5)      Fill empty space in your freezer with containers of water. Frozen water will displace air and keep food cold longer if the power goes out for an extended period of time. This also provides a healthy drinking source as it melts if your water relies on a pump system.

6)      If you have a landline, have at least one handset in your home that is corded. Cordless phones will not work when the power is out. Cell phone users should try to keep their phones charged as much as possible or at the very least, have a car charger so you can refill your battery in the vehicle if it runs down.

7)      Always keep your vehicle fuel tank at least half full. Many gas stations will close down during a power outage. If a storm is predicted, fill up. If nothing else, a running vehicle has heat to warm you up, just do not run a vehicle indoors including in your garage to eliminate carbon monoxide poisoning.
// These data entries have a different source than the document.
-- ==== Sys2Proof/WellFormed.lean ====
section
/-!
DEFINITION. Which instructions are well formed: the checks that the decoder makes on one word
beyond the shape of its fields (Table 3.8): accepted types, register alignment (R45), uniform
destinations (R84), limits on modifiers.
-/
namespace Sys2Proof

/-- Registers of a vector operand of this type: 1, 2 for 64 bits, 4 for 128 bits (R45, R209). -/
def ITy.regs : ITy → Nat
  | .s64 | .n64 | .b64 => 2
  | .b128 => 4
  | .s32 | .n32 | .s16 | .n16 | .s8 | .n8 | .b32 | .b16 | .b8 | .s4 => 1

/-- Width in bits. -/
def ITy.width : ITy → Nat
  | .s64 | .n64 | .b64 => 64
  | .b128 => 128
  | .s32 | .n32 | .b32 => 32
  | .s16 | .n16 | .b16 => 16
  | .s8 | .n8 | .b8 => 8
  | .s4 => 4

/-- Type codes 0 to 7 (Table 5.1, "All"). -/
def ITy.arith : ITy → Bool
  | .s32 | .n32 | .s64 | .n64 | .s16 | .n16 | .s8 | .n8 => true
  | .b32 | .b64 | .b16 | .b8 | .b128 | .s4 => false

/-- Type codes 0 to 3. -/
def ITy.wide4 (t : ITy) : Bool := t == .s32 || t == .n32 || t == .s64 || t == .n64

/-- Type codes 8 and 9. -/
def ITy.bits (t : ITy) : Bool := t == .b32 || t == .b64

/-- Types of LD (Table 7.3). -/
def ITy.ldTy (t : ITy) : Bool :=
  t == .s8 || t == .n8 || t == .s16 || t == .n16 || t == .b32 || t == .b64 || t == .b128

/-- Types of ST (Table 7.3). -/
def ITy.stTy (t : ITy) : Bool := t == .b8 || t == .b16 || t == .b32 || t == .b64 || t == .b128

/-- Types that SIZE chooses in group 4 (Table 3.5). -/
def ITy.accTy (t : ITy) : Bool := t == .b32 || t == .b64 || t == .b128

/-- Registers of a SIZE-typed operand of group 0 (Table 3.5). -/
def ISize.regs : ISize → Nat
  | .s32 | .n32 => 1
  | .s64 | .n64 => 2

/-- Registers of a floating-point operand (R172). -/
def FTy.regs : FTy → Nat
  | .f64 => 2
  | .f32 | .f16 | .bf16 | .e4 | .e5 | .f4 | .ps8 | .blk => 1

/-- `.F32`, `.F16` or `.BF16` (R172). -/
def FTy.half (t : FTy) : Bool := t == .f32 || t == .f16 || t == .bf16

/-- `.F16` or `.BF16` (R185). -/
def FTy.packed (t : FTy) : Bool := t == .f16 || t == .bf16

/-- `.E4` or `.E5` (R187). -/
def FTy.fp8 (t : FTy) : Bool := t == .e4 || t == .e5

/-- Registers of an operand of either column. -/
def NTy.regs : NTy → Nat
  | .int t => t.regs
  | .flt t => t.regs

/-- Special registers that a uniform destination may read (Table 5.4). -/
def SReg.uniform : SReg → Bool
  | .x | .y | .z | .tx | .ty | .tz | .lane => false
  | .team | .tcount | .wave | .core | .die | .fnd | .gang | .grid => true

/-- The scopes of a barrier word: .DIE, .FND, .PKG, .SYS (R227). -/
def Scope.wide : Scope → Bool
  | .sys | .pkg | .fnd | .die => true
  | .core | .team | .wave | .item => false

/-- Counter scopes: codes 0 to 5 (R250). -/
def Scope.counter : Scope → Bool
  | .sys | .pkg | .fnd | .die | .core | .team => true
  | .wave | .item => false

/-- Unguarded: p7, not negated (R85). -/
def Hdr.plain (h : Hdr) : Bool := h.guard == 7 && !h.gneg

/-- One register, or an aligned pair when the operand is wide. -/
def wd (wide : Bool) : Nat := if wide then 2 else 1

/-- A vector source starts at a multiple of `n` (R45, R191, R209); a uniform one need not. -/
def Src.fits (s : Src) (n : Nat) : Bool := s.uni || s.idx.val % n == 0

/-- As `Src.fits`, for a destination. -/
def Dst.fits (d : Dst) (n : Nat) : Bool := d.uni || d.idx.val % n == 0

/-- An address source, where there is one, is a pair or a uniform register. -/
def optFits : Option Src → Bool
  | none => true
  | some s => s.fits 2

/-- A uniform destination has only uniform sources and no guard (R84). -/
def dstOk (h : Hdr) (d : Dst) (ss : List Src) : Bool := !d.uni || (h.plain && ss.all fun s => s.uni)

/-- A uniform destination that the description permits whatever the sources: no guard (R84). -/
def dstPlain (h : Hdr) (d : Dst) : Bool := !d.uni || h.plain

/-- A destination beside a predicate source: that source has class 0, so the destination is not uniform (R84, R143, R154; log
13). -/
def dstVec (d : Dst) : Bool := !d.uni

/-- A vector source as a source. -/
def VS (s : VSrc) : Src := { lu := s.lu, uni := false, idx := s.idx }

/-- Significand width of a floating-point type (R189). -/
def FTy.sig : FTy → Nat
  | .f64 => 53 | .f32 => 24 | .f16 => 11 | .bf16 => 8 | .e4 => 4 | .e5 => 3 | .f4 => 2
  | .ps8 => 0 | .blk => 0

/-- A type that CVT takes: floating-point codes 0 to 7, integer codes 0 to 7 and 13 (R189). -/
def cvtTy : NTy → Bool
  | .flt t => t != .blk
  | .int t => t.arith || t == .s4

/-- CVT's conditions (R189). -/
def cvtOk (td ts : NTy) (rm : RM) (ovf : Ovf) : Bool :=
  cvtTy td && cvtTy ts &&
  (match td, ts with
   | .int _, .int _ => false
   | .int _, .flt _ => ovf == .inf && rm != .sr
   | .flt _, .int _ => rm != .sr
   | .flt d, .flt s => rm != .sr || (d != .f64 && d != .ps8 && decide (d.sig < s.sig)))

/-- The types of each reduction operation (Table 6.7). -/
def redOk (op : RedOp) (t : NTy) : Bool :=
  match op, t with
  | .add, .int t | .min, .int t | .max, .int t => t.arith
  | .and, .int t | .or, .int t | .xor, .int t => t.bits
  | .fadd, .flt t | .fmin, .flt t | .fmax, .flt t => t.half || t == .f64
  | _, _ => false

/-- The types of each atomic operation (Table 7.5). -/
def atomOk (op : AtomOp) (t : ITy) : Bool :=
  match op with
  | .add | .sub | .min | .max => t.wide4
  | .and | .or | .xor | .exch | .cas | .fadd => t.bits
  | .inc | .dec => t == .n32 || t == .n64

/-- Registers of an atomic's operand: CAS names a pair or a quad base (R214). -/
def atomRegs (op : AtomOp) (t : ITy) : Nat := if op = .cas then 2 * t.regs else t.regs

/-- A tile group of FP32 tiles starts at a multiple of its tile count (R263). -/
def tileOk (sh : MShape) (tile : Nat) : Bool :=
  match sh with
  | .m64n64 => true
  | .m128n64 => tile % 2 == 0
  | .m128n128 => tile % 4 == 0

/-- As `tileOk` for .F64 groups; .M128N128 is fenced (R263). -/
def tileWideOk (sh : MShape) (tile : Nat) : Bool :=
  match sh with
  | .m64n64 => tile % 2 == 0
  | .m128n64 => tile % 4 == 0
  | .m128n128 => false

/-- The indices that Table 2.3 lists (R55). -/
def csrListed (ix : BitVec 12) : Bool :=
  [0x000, 0x001, 0x002, 0x003, 0x010, 0x011, 0x012, 0x020, 0x021, 0x022, 0x023, 0x030, 0x031,
   0x040, 0x041, 0x042, 0x043].contains ix.toNat
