/-- Group 6 of the opcode map (R90, R91): the instruction whose fields the word holds. -/
def parse6 (opc w : Nat) (_k : Option W64) : Option Instr :=
  match opc with
  | 0x300 => (decCpy (RWord.of w)).map .cpy
  | 0x301 => (decCpyt (RWord.of w)).map .cpyt
  | 0x302 => (decCpyGS (RWord.of w)).map .cpyg
  | 0x303 => (decCpyGS (RWord.of w)).map .cpys
  | 0x304 => (decKOp (RWord.of w)).map .copyq
  | 0x305 => (decTwait (RWord.of w)).map .twait
  | 0x306 => (decTffr (RWord.of w)).map .tffr
  | 0x307 => (decKOp (RWord.of w)).map .tclr
  | 0x308 => (decCntwait (RWord.of w)).map .cntwait
  | 0x310 => (decGset (RWord.of w)).map .gset
  | 0x311 => (decGcnt (RWord.of w)).map .gcnt
  | 0x312 => (decAcfg (RWord.of w)).map .acfg
  | 0x313 => (decMma (RWord.of w)).map .mma
  | 0x314 => (decAccLd (RWord.of w)).map .accLd
  | 0x315 => (decAccSt (RWord.of w)).map .accSt
  | 0x316 => (decAccZero (RWord.of w)).map .accZero
  | 0x317 => (decAccMov (RWord.of w)).map .accMov
  | 0x318 => (decDOp (RWord.of w)).map .mprog
  | _ => none

/-- Group 7 of the opcode map (R90, R91): the instruction whose fields the word holds. -/
def parse7 (opc w : Nat) (_k : Option W64) : Option Instr :=
  match opc with
  | 0x380 => (decBrx (RWord.of w)).map .brx
  | 0x381 => (decBrx (RWord.of w)).map .callx
  | 0x382 => (decRet (RWord.of w)).map .ret
  | 0x383 => (decBare (RWord.of w)).map .joinpt
  | 0x384 => (decBare (RWord.of w)).map .sync
  | 0x385 => (decGBare (RWord.of w)).map .exit
  | 0x386 => (decBare (RWord.of w)).map .yield
  | 0x387 => (decBare (RWord.of w)).map .sjoin
  | 0x390 => (decLaunch (RWord.of w)).map .launch
  | 0x391 => (decLwait (RWord.of w)).map .lwait
  | 0x392 => (decTrapret (RWord.of w)).map .trapret
  | 0x393 => (decBare (RWord.of w)).map .nop
  | 0x3C0 => (decBra (IWord.of w)).map .bra
  | 0x3C1 => (decBra (IWord.of w)).map .call
  | 0x3C2 => (decCodeOp (IWord.of w)).map .trap
  | 0x3C3 => (decCodeOp (IWord.of w)).map .brk
  | 0x3C4 => (decSvc (IWord.of w)).map .svc
  | 0x3C5 => (decCsrr (IWord.of w)).map .csrr
  | 0x3C6 => (decCsrw (IWord.of w)).map .csrw
  | _ => none

/-- The fields of a word by its opcode; a fenced opcode names no instruction (R91). -/
def parse (w : Nat) (k : Option W64) : Option Instr :=
  let opc := w / 2 ^ 54
  match opc / 128 with
  | 0 => parse0 opc w k
  | 1 => parse1 opc w k
  | 2 => parse2 opc w k
  | 3 => parse3 opc w k
  | 4 => parse4 opc w k
  | 5 => parse5 opc w k
  | 6 => parse6 opc w k
  | 7 => parse7 opc w k
  | _ => none

/-- Why a clause fails the checks of Table 3.8; every one traps ILLEGAL_ENCODING, subcode 0 (R92). -/
inductive DecodeError where
  | headerClass
  | headerReserved
  | headerEnd
  | headerUnif
  | fencedOpcode
  | illFormed
  | reservedBits
  | missingConstant
  | wrongClass
  | notLast
  deriving DecidableEq, Repr

/-- The instruction of a word and, for an L-form, of the slot after it. A word is accepted only when it is
well formed and encodes back to itself, so every reserved bit and unused field is zero (R83, R86). -/
def decode (w : Nat) (k : Option W64) : Except DecodeError Instr :=
  match parse w k with
  | none => if k.isNone && (parse w (some 0)).isSome then .error .missingConstant else .error .fencedOpcode
  | some i =>
    if i.wf then (if encode i = some w then .ok i else .error .reservedBits) else .error .illFormed

/-- The decoder as the host asks it: the first word in the low 64 bits, the next slot above them. -/
def decodeTableWord (_nbits w : Nat) : Option Instr :=
  match decode (w % 2 ^ 64) (some (BitVec.ofNat 64 (w / 2 ^ 64))) with
  | .ok i => some i
  | .error _ => none

/-- The opcode of an instruction. -/
def Instr.opcode (i : Instr) : Nat := ((encode i).getD 0) / 2 ^ 54

/-- Engine class by opcode (Tables 3.6 and 3.7). -/
def classOf (opc : Nat) : Nat :=
  if opc < 0x080 then 0
  else if opc < 0x100 then (if 0x08A ≤ opc ∧ opc ≤ 0x091 then 1 else 0)
  else if opc < 0x180 then (if 0x10A ≤ opc ∧ opc ≤ 0x10C then 1 else 0)
  else if opc < 0x200 then (if opc = 0x191 then 6 else 0)
  else if opc < 0x280 then 2
  else if opc < 0x300 then 3
  else if opc < 0x310 then 4
  else if opc < 0x380 then 5
  else if opc < 0x388 then 6
  else if opc < 0x3C0 then 7
  else if opc < 0x3C4 then 6
  else 7

/-- Latency classes (Table 3.9). -/
inductive Lat where
  | fixed (cycles : Nat)
  | tracked
  | none
  deriving DecidableEq, Repr

/-- Latency class by opcode (Table 3.6); an I-form or L-form has that of its register form (R95). -/
def latOf (opc : Nat) : Lat :=
  if opc < 0x080 then
    (if opc = 0x005 ∨ opc = 0x007 ∨ opc = 0x042 ∨ opc = 0x062 then .fixed 6
     else if opc = 0x006 ∨ opc = 0x008 ∨ opc = 0x043 ∨ opc = 0x063 then .fixed 10
     else if opc = 0x009 ∨ opc = 0x00A ∨ opc = 0x044 ∨ opc = 0x045 ∨ opc = 0x064 ∨ opc = 0x065 then .tracked
     else .fixed 4)
  else if opc < 0x100 then (if 0x08A ≤ opc ∧ opc ≤ 0x091 then .tracked else .fixed 6)
  else if opc < 0x180 then
    (if 0x10A ≤ opc ∧ opc ≤ 0x10C then .tracked else if opc = 0x120 then .fixed 6 else .fixed 10)
  else if opc < 0x200 then
    (if opc = 0x188 ∨ opc = 0x189 ∨ opc = 0x18A then .tracked
     else if opc = 0x190 then .fixed 4 else if opc = 0x191 then .none else .fixed 10)
  else if [0x200, 0x201, 0x203, 0x240, 0x241, 0x260, 0x261, 0x281, 0x287, 0x28D, 0x306, 0x308, 0x311, 0x314,
      0x318, 0x390, 0x3C5].contains opc then .tracked
  else .none

/-- The instructions that stand only in the last slot of a clause (R77). -/
def Instr.terminal : Instr → Bool
  | .bra _ | .brx _ | .call _ | .callx _ | .ret _ | .exit _ | .sync _ | .sjoin _ | .yield _ | .trap _
  | .brk _ | .trapret _ => true
  | _ => false

/-- The terminals that may end a clause of any class (R77). -/
def Instr.anyEnd : Instr → Bool
  | .bra _ | .brx _ | .call _ | .callx _ | .ret _ | .exit _ | .sync _ => true
  | _ => false

/-- A run of registers that an instruction names: class, first index, count, last-use bit. -/
structure RegRef where
  uni : Bool
  idx : Nat
  n : Nat
  lu : Bool
  deriving DecidableEq, Repr

/-- A source of `n` registers; a uniform operand is one register. -/
def Src.ref (s : Src) (n : Nat) : RegRef := { uni := s.uni, idx := s.idx.val, n := if s.uni then 1 else n, lu := s.lu }
/-- A uniform source. -/
def USrc.ref (s : USrc) : RegRef := { uni := true, idx := s.idx.val, n := 1, lu := s.lu }
/-- A vector source of `n` registers. -/
def VSrc.ref (s : VSrc) (n : Nat) : RegRef := { uni := false, idx := s.idx.val, n := n, lu := s.lu }
/-- A destination of `n` registers; a uniform destination is one register. -/
def Dst.ref (d : Dst) (n : Nat) : RegRef := { uni := d.uni, idx := d.idx.val, n := if d.uni then 1 else n, lu := false }
/-- A vector destination of `n` registers. -/
def vref (i : Fin 64) (n : Nat) : RegRef := { uni := false, idx := i.val, n := n, lu := false }
/-- A uniform destination. -/
def uref (i : Fin 64) : RegRef := { uni := true, idx := i.val, n := 1, lu := false }
/-- Two successive uniform registers (R250). -/
def pairRef (s : USrc) : RegRef := { uni := true, idx := s.idx.val, n := 2, lu := s.lu }
/-- An optional uniform source. -/
def optRef : Option USrc → List RegRef
  | none => []
  | some s => [s.ref]
/-- An optional address source. -/
def optSrcRef (s : Option Src) (n : Nat) : List RegRef :=
  match s with
  | none => []
  | some s => [s.ref n]
/-- An optional vector destination. -/
def optVref : Option (Fin 64) → List RegRef
  | none => []
  | some i => [vref i 1]

/-- What an instruction names: its header fields, the registers it reads and writes, and the predicates
it reads (its guard apart) and writes. -/
structure Use where
  hdr : Hdr
  rd : List RegRef
  wr : List RegRef
  pr : List Nat
  pw : List Nat
  deriving DecidableEq, Repr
8)      Do not open refrigerators or freezers more than necessary. If left unopened, a fridge can keep food cold for up to 4 hours, and a freezer for up to 24 hours. Keep a thermometer in both and if the temperature becomes higher than 5o Celsius, throw the food out. No exceptions.

9)      Unplug sensitive items once the power goes out. Electronics such as computers, printers, televisions, and major appliances turning on all at once may cause a spike when the power returns and can damage delicate items. Surge protectors may help however unplugging the unit will eliminate the possibility of damage completely.

10)   Keep a supply of books, games, puzzles, playing cards and other items that can keep you and your family entertained during an outage. A few snacks such as tortilla chips, salsa and cheese dip, dried fruit, or jerky will also keep the amusement level high and hunger at bay until the power returns.

11)   Make sure you check in on your neighbours. The elderly especially are not always as capable to handle a power outage. Other neighbours in the area may be experiencing issues due to the weather or power outage and may be without a formal means of communication. It may not warm your home to tropical temperatures however more people in a small space will actually warm you up without any additional heat source.

12)   If your budget allows, acquire a portable generator or have your electrician install an automatic start gen set. Learn to safely use your generator and test it monthly. Store extra fuel in a safe place to run the set for up to a week. You can also look into solar options for your home which will assist with maintaining your power consumption while everyone else is in the dark.

Whatever choices you make, stay safe, stay warm and be thankful to the power linesmen who are out there working to get your power turned back on as soon as possible.